- **Given information**:

*** Begin section ***

-- ==== Sys2Proof/Machine/Memory.lean ====
section
/-!
DEFINITION. Byte memories: lists of address and byte pairs in one canonical form. An address that is not listed reads
0 (DESIGN CHOICE, log 4).
-/

namespace Sys2Proof.Machine

/-- A memory: addresses strictly rising, and no listed byte is 0. -/
structure Memory where
  cells : List Host.Cell := []
  deriving DecidableEq, Repr, Inhabited

/-- What an address that is not listed reads as. -/
def Memory.blank : Byte := 0

def cellsFind (a : Nat) : List Host.Cell → Byte
  | [] => Memory.blank
  | (k, b) :: t => if k = a then b else if a < k then Memory.blank else cellsFind a t

def cellsErase (a : Nat) : List Host.Cell → List Host.Cell
  | [] => []
  | (k, b) :: t => if k = a then t else if a < k then (k, b) :: t else (k, b) :: cellsErase a t

def cellsInsert (a : Nat) (v : Byte) : List Host.Cell → List Host.Cell
  | [] => [(a, v)]
  | (k, b) :: t => if k = a then (a, v) :: t else if a < k then (a, v) :: (k, b) :: t else (k, b) :: cellsInsert a v t

/-- One byte read, and written. -/
def Memory.read (m : Memory) (a : Nat) : Byte := cellsFind a m.cells
def Memory.write (m : Memory) (a : Nat) (v : Byte) : Memory :=
  { cells := if v = Memory.blank then cellsErase a m.cells else cellsInsert a v m.cells }

/-- n bytes from `a`. -/
def Memory.readN (m : Memory) (a n : Nat) : List Byte := (List.range n).map (fun k => m.read (a + k))

/-- Bytes written from `a` on. -/
def Memory.writeN (m : Memory) (a : Nat) : List Byte → Memory
  | [] => m
  | b :: t => (m.write a b).writeN (a + 1) t

/-- The n bytes from `a` on take the value that unlisted bytes have. -/
def Memory.erase (m : Memory) (a n : Nat) : Memory :=
  { cells := m.cells.filter (fun c => decide (c.1 < a ∨ a + n ≤ c.1)) }

/-- Addresses strictly rising from `lo` on, and no byte that an unlisted address would read as. -/
def cellsWf (lo : Nat) : List Host.Cell → Bool
  | [] => true
  | (k, b) :: t => decide (lo ≤ k) && decide (b ≠ Memory.blank) && cellsWf (k + 1) t

/-- The canonical form. -/
def Memory.wf (m : Memory) : Bool := cellsWf 0 m.cells

end Sys2Proof.Machine
end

*** End section ***

- **Problem statement**:
All lines from the one with "def Memory.wf (m" to the end of the entries above are to be written out exactly, the first and last included.

- **Reply to the exercise**:
def Memory.wf (m : Memory) : Bool := cellsWf 0 m.cells

end Sys2Proof.Machine
end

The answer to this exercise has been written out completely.